Description
TITLE: Deep learning jet modifications in heavy-ion collisions
ABSTRACT: Jet interactions in a hot QCD medium created in heavy-ion collisions are conventionally assessed by measuring the modification of the distributions of jet observables with respect to the proton-proton baseline. However, the steeply falling production spectrum introduces a strong bias toward small energy losses that obfuscates a direct interpretation of the impact of medium effects in the measured jet ensemble. In this talk, we will discuss employing a convolutional neural network to extract the energy loss ratio from jet images on a jet-by-jet basis using the hybrid strong/weak coupling model. The angular distribution of soft particles in the jet cone is found to contain significant discriminating power. With a well-predicted energy loss ratio, we study a set of jet observables to estimate their sensitivity to bias effects and reveal their medium modifications. We show how this new technique provides unique access to the initial configuration of jets over the transverse plane of the nuclear collision, both with respect to their production points and initial orientations. As a relevant example, we demonstrate the capability of our method to locate with precision the production point of a dijet pair in the nuclear overlap region, in what constitutes an important step forward towards the long term quest of using jets as tomographic probes of the quark-gluon plasma. Finally, we also discuss the classification task of quark- versus gluon-initiated jets in heavy ion collisions with deep learning.
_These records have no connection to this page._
/-- R267, R275, R280, R282, R284, R285, R352: the events of the matrix unit and of group barriers. -/
def Obligations.MatrixEvents : Prop :=
  ∀ s : State,
    (∀ c t g r w o, mapGetD ((s.core c).task t).g g GReg.fresh = r → r.op = some (w, o) →
      (∀ i < 16, r.set.getLsbD i = true → (s.core c).bandLive t i &&& ~~~(mapGetD r.signed i 0) = 0) →
      ∀ s0 sa sb, s0 = (if statStop ((s.core c).accStatus ((s.core c).task t) o.acc).1 then
          min (statProg ((s.core c).accStatus ((s.core c).task t) o.acc).1) (shapeKS o.mshape) else 0) →
        sa = s.sigma c t o.a o.sp s0 (shapeKS o.mshape) → sb = s.sigma c t o.b o.sp s0 (shapeKS o.mshape) →
        (s.core c).matBlocked c t (o.set c sa sb s0) = false → ∀ cls, s.matCheck c t o sa sb s0 = .ok cls →
        ∃ t', exec (.matrixOperationIssue c t g) s = .next t' ∧ (s0 < shapeKS o.mshape →
          ∃ f m, mapGet (t'.core c).flights (s.core c).nextOp = some f ∧ f.kind = .mat m ∧ m.op = o ∧ m.step = s0 ∧ m.last = shapeKS o.mshape ∧
            m.signed = r.signed ∧ m.released = false ∧ ((mapGet (s.core c).tasks t).isSome = true →
              (mapGetD ((t'.core c).task t).g g GReg.fresh).op = none ∧ (mapGetD ((t'.core c).task t).g g GReg.fresh).signed = []))) ∧
    (∀ c id f r, mapGet (s.core c).flights id = some f → f.kind = .mat r → r.step < r.last → (s.core c).unitTurn id = true →
      ∃ t, exec (.matrixKStep c id false) s = .next t ∧ (r.step + 1 < r.last → ∃ g m, mapGet (t.core c).flights id = some g ∧ g.kind = .mat m ∧
        m.step = r.step + 1 ∧ m.op = r.op ∧ m.signed = r.signed ∧ m.last = r.last ∧
        ∀ a ∈ r.op.accs, statProg ((t.core c).accStatus ((t.core c).task ((s.core c).taskOfBand f.slot)) a).1 = (r.step + 1) % 128)) ∧
    (∀ c id f r task, mapGet (s.core c).flights id = some f → f.kind = .mat r → r.last ≤ r.step →
      task = (s.core c).task ((s.core c).taskOfBand f.slot) → r.rows.length ≤ 64 →
      (r.op.pair = true → r.rows2.length ≤ 64 ∧ task.accAt r.op.acc ≠ task.accAt (r.op.acc + 1)) →
      ∃ t, exec (.matrixOperationComplete c id) s = .next t ∧ mapGet (t.core c).flights id = none ∧
        (∀ i d, r.rows[i]? = some d → (t.core c).accRow task r.op.acc i = (d, true)) ∧
        (r.op.pair = true → ∀ i d, r.rows2[i]? = some d → (t.core c).accRow task (r.op.acc + 1) i = (d, true)) ∧
        ∀ a ∈ r.op.accs, statProg ((t.core c).accStatus task a).1 = r.step % 128 ∧ statStop ((t.core c).accStatus task a).1 = false) ∧
    (∀ l gid x, mapGet s.launches l = some x → ∃ t, exec (.barrierReleaseStep l gid) s = .next t ∧ KeepsStorage s t ∧
      ((mapGet x.groups gid).isSome = true → (t.launch l).group gid =
        { x.group gid with release := (x.group gid).release.drop s.power.state.budget.2.2 }))

/-- R208, R210, R213, R214, R222 to R228: what the events of an engine's command do.
R228 to R231: what the events of ingest do. -/
def Obligations.EngineEvents : Prop :=
  (∀ (s : State) (g : Eng) (q : Queue), mapGet (s.engTask g).queues g.q = some q →
     (∀ m eng, s.startable g.c g.t g.q = some m → eng = engineOf g.c q.port →
       nextRound (s.candidates eng) (mapGet s.engines eng) = some (queuePlace g.c g.t g.q) →
       ∃ t, exec (.engineCommandStart g.c g.t g.q) s = .next t ∧ t.curCmd g = some ⟨m, 0, false, false, none⟩ ∧
         (mapGetD (t.engTask g).queues g.q Queue.fresh).cmds = q.cmds.drop 1 ∧ mapGet t.engines eng = some (queuePlace g.c g.t g.q) ∧
         KeepsBands s t) ∧
     (∀ r, q.cur = some r →
       s.RunsCommand g r 0 (.copy g.c g.t g.q) ∧ s.RunsCommand g r 1 (.copy2d g.c g.t g.q) ∧ s.RunsCommand g r 2 (.gather g.c g.t g.q) ∧
       s.RunsCommand g r 3 (.scatter g.c g.t g.q) ∧ s.RunsCommand g r 4 (.multicast g.c g.t g.q) ∧ s.RunsCommand g r 6 (.ingestBind g.c g.t g.q) ∧
       (∀ src dst n gen, r.cmd.head.op = 0 → r.done = false → r.pos = 0 → s.engOpen g r.cmd = false → bitN r.cmd.head.low 13 = false →
         src = r.cmd.side (fieldN r.cmd.head.low 17 16, 1) → dst = r.cmd.side (fieldN r.cmd.head.low 15 14, 3) → src.scratch = true →
         dst.scratch = true → n = (r.cmd.word 5).toNat → gen = (s.engTask g).gen → ∃ t x, exec (.copy g.c g.t g.q) s = .next t ∧
           t.curCmd g = some x ∧ x.done = true ∧ x.fault = r.fault ∧
           (∀ i < n, t.spByte g.c gen ((s.engTask g).spBase + dst.at_.toNat + i) = s.spByte g.c gen ((s.engTask g).spBase + src.at_.toNat + i)) ∧
           ∀ a, (¬∃ i < n, a = (s.engTask g).spBase + dst.at_.toNat + i) → t.spByte g.c gen a = s.spByte g.c gen a) ∧
       (r.cmd.head.op = 5 → r.done = false → ∀ l ps ms, l = (s.engTask g).launch → ps = s.collParts l r.cmd.group r.cmd.inst →
         ms = ((s.launch l).group r.cmd.group).members →
         (ms.any (s.missed l r.cmd.group r.cmd.inst) = true → ⟨g, r.cmd⟩ ∈ ps → ∃ t x, exec (.collectiveReduce g.c g.t g.q) s = .next t ∧
           t.curCmd g = some x ∧ x.done = true ∧ x.fault = some (0x0D, engCode r.cmd.head 9) ∧ KeepsBands s t) ∧
         (ms.any (s.missed l r.cmd.group r.cmd.inst) = false → ps.length < ms.length → exec (.collectiveReduce g.c g.t g.q) s = .next s)) ∧
       (r.done = true → r.fault = none → ∃ t, exec (.engineCommandComplete g.c g.t g.q) s = .next t ∧ t.curCmd g = none ∧
         (r.cmd.head.tagged = true → ∀ n, n = mapGetD (s.engTask g).busy r.cmd.head.tag 0 - 1 →
           mapGetD (t.engTask g).busy r.cmd.head.tag 0 = n ∧ (n = 0 → (t.engTask g).done.getLsbD r.cmd.head.tag = true))) ∧
       (∀ cause code, r.fault = some (cause, code) → ((s.core g.c).band r.cmd.slot).live = 0 →
         ∃ t, exec (.engineFault g.c g.t g.q) s = .next t ∧ t.curCmd g = none ∧ (t.engTask g).eflt = true ∧
           (r.cmd.head.tagged = true → (t.engTask g).fault.getLsbD r.cmd.head.tag = true ∧ (t.engTask g).done.getLsbD r.cmd.head.tag = true)) ∧
       (∀ cause code, r.fault = some (cause, code) → ((s.core g.c).band r.cmd.slot).live ≠ 0 →
         exec (.engineFault g.c g.t g.q) s =
           .next ((s.endCommand g.c g.t g.q r.cmd true).asyncTrap g.c r.cmd.slot ((s.core g.c).band r.cmd.slot).live cause code 0)))) ∧
  (∀ s : State,
     (∀ f, s.matchFrame f = none → ∃ t, exec (.ingestFrame f) s = .next t ∧ mapGetD t.unmatched f.port 0 = mapGetD s.unmatched f.port 0 + 1 ∧
       t.streams = s.streams ∧ t.mem = s.mem) ∧
     (∀ f n b q d, s.matchFrame f = some (n, b) → q = BitVec.ofNat 32 (numAt f.payload 0 4) → d = (q - (s.stream n).consumer).toNat →
       (f.payload.length < b.hdr ∨ b.hdr + b.slotBytes < f.payload.length → ∃ t, exec (.ingestFrame f) s = .next t ∧
         (t.stream n).badLen = (s.stream n).badLen + 1 ∧ (t.stream n).accepted = (s.stream n).accepted) ∧
       (b.hdr ≤ f.payload.length → f.payload.length ≤ b.hdr + b.slotBytes →
         (d < b.slots → exec (.ingestFrame f) s = .next (s.acceptFrame n b f q)) ∧
         (b.slots ≤ d → 2 ^ 31 ≤ d → ∃ t, exec (.ingestFrame f) s = .next t ∧
           (t.stream n).late = (s.stream n).late + 1 ∧ (t.stream n).accepted = (s.stream n).accepted))) ∧
     (∀ n b gp, (s.stream n).bind = some b → (s.stream n).gap = some gp → ∃ t, exec (.gapRecordTimeout n) s = .next t ∧
       (t.stream n).gap = none ∧ t.mem = s.mem ∧ KeepsBands s t) ∧
     (∀ n b, (s.stream n).bind = some b →
       (∀ m bs, s.rangeRead b.pd b.consumerVa 4 = (m, 0, bs) → b.policy ≠ 1 → ∃ t, exec (.ingestConsumerReread n) s = .next t ∧
         (t.stream n).consumer = BitVec.ofNat 32 (ofBytes bs) ∧ KeepsBands s t) ∧
       ((s.stream n).paused = true → ∃ t, exec (.pfcPauseRefresh n) s = .next t ∧
         t.out = s.out ++ b.portList.map (fun p => .pfc p b.pfc 0xFFFF) ∧ t.streams = s.streams) ∧
       ((s.stream n).paused = false → exec (.pfcPauseRefresh n) s = .next s)))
[1] Yi-Lun Du, Daniel Pablos, Konrad Tywoniuk, Deep learning jet modifications in heavy-ion collisions, JHEP. 2021, 206 (2021)
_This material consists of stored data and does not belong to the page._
/-! ## What an instruction gives -/

theorem Core.pend_writeLocs (ps : List (Loc × Word)) (k : Core) (slot : Nat) (gen : BitVec 16) (e : Nat) :
    ((k.writeLocs slot gen ps).band e).pend = (k.band e).pend :=
  Core.band_writeLocs_proj (·.pend) (fun _ _ => rfl) (fun _ _ => rfl) (fun _ _ => rfl) ps k slot gen e

theorem State.band_updBand_self (s : State) (c b : Nat) (f : Band → Band) (h : (mapGet (s.core c).bands b).isSome = true) :
    ((s.updBand c b f).core c).band b = f ((s.core c).band b) := by
  rw [State.updBand, State.core_updCore_self, Core.band_updBand]
  simp [h]

theorem State.pend_writeNow (s : State) (c slot : Nat) (gen : BitVec 16) (ps : List (Loc × Word))
    (h : (mapGet (s.core c).bands slot).isSome = true) :
    (((s.writeNow c slot gen ps).core c).band slot).pend = (((s.core c).band slot).dropPend (ps.map (·.1))).pend := by
  rw [State.writeNow, State.core_updCore_self, Core.pend_writeLocs, State.band_updBand_self _ _ _ _ h]

theorem State.placed_writeNow (s : State) (c slot : Nat) (gen : BitVec 16) (ps : List (Loc × Word)) (b d : Nat) :
    (mapGet ((s.writeNow c slot gen ps).core d).bands b).isSome = (mapGet (s.core d).bands b).isSome := by
  rw [State.writeNow, State.placed_updCore, State.placed_updBand]
  intro k
  induction ps generalizing k with
  | nil => rfl
  | cons p ps ih => rw [Core.writeLocs, List.foldl_cons, ← Core.writeLocs, ih, Core.isSome_bands_writeLoc]

theorem State.pend_writeLater (s : State) (c slot due : Nat) (gen : BitVec 16) (ps : List (Loc × Word)) (f : Fl)
    (h : (mapGet (s.core c).bands slot).isSome = true) :
    (((s.writeLater c slot due gen ps f).core c).band slot).pend =
      (((s.core c).band slot).dropPend (ps.map (·.1))).pend ++ [⟨due, gen, ps, f⟩] := by
  rw [State.writeLater, State.band_updBand_self _ _ _ _ h]

/-! ## The state an instruction goes to -/

theorem KeepsRegs.refl (s : State) (c slot : Nat) (ls : List Loc) : KeepsRegs s s c slot ls := fun _ _ _ _ _ => rfl

theorem KeepsRegs.trans {a b d : State} {c slot : Nat} {ls : List Loc} (h : KeepsRegs a b c slot ls) (g : KeepsRegs b d c slot ls) :
    KeepsRegs a d c slot ls := fun c' slot' gen l hn => (g c' slot' gen l hn).trans (h c' slot' gen l hn)

theorem KeepsSystem.trans {a b d : State} (h : KeepsSystem a b) (g : KeepsSystem b d) : KeepsSystem a d where
  band c e := by
    have h := h.band c e
    have g := g.band c e
    dsimp only at h g ⊢
    simp only [g, h, and_self]
  task c := (g.task c).trans (h.task c)
  matrix c := ⟨(g.matrix c).1.trans (h.matrix c).1, (g.matrix c).2.1.trans (h.matrix c).2.1, (g.matrix c).2.2.trans (h.matrix c).2.2⟩

theorem KeepsThreads.trans {a b d : State} (h : KeepsThreads a b) (g : KeepsThreads b d) : KeepsThreads a d where
  table c := (g.table c).trans (h.table c)
  threads c e := (g.threads c e).trans (h.threads c e)
  frozen c e := (g.frozen c e).trans (h.frozen c e)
[2] Yi-Lun Du, Daniel Pablos, Konrad Tywoniuk, Jet tomography in heavy ion collisions with deep learning, Phys. Rev. Lett. 128, 012301 (2022)
[3] Yi-Lun Du, Daniel Pablos, Konrad Tywoniuk, Classification of quark and gluon jets in hot QCD medium with deep learning, arXiv: 2112.00681 [hep-ph]
ABOUT THE SPEAKER: Dr. Yi-Lun Du is currently a postdoc at University of Oslo. After long-term visits to Central China Normal University and Frankfurt Institute of Advanced Studies, he obtained his PhD from Nanjing University in late 2018. Then he worked as a postdoc at FIAS and University of Bergen. His research focuses on understanding the QCD phase transition and studying jet-medium interactions to probe QCD medium properties. Theoretical tools and machine learning techniques are employed in his studies.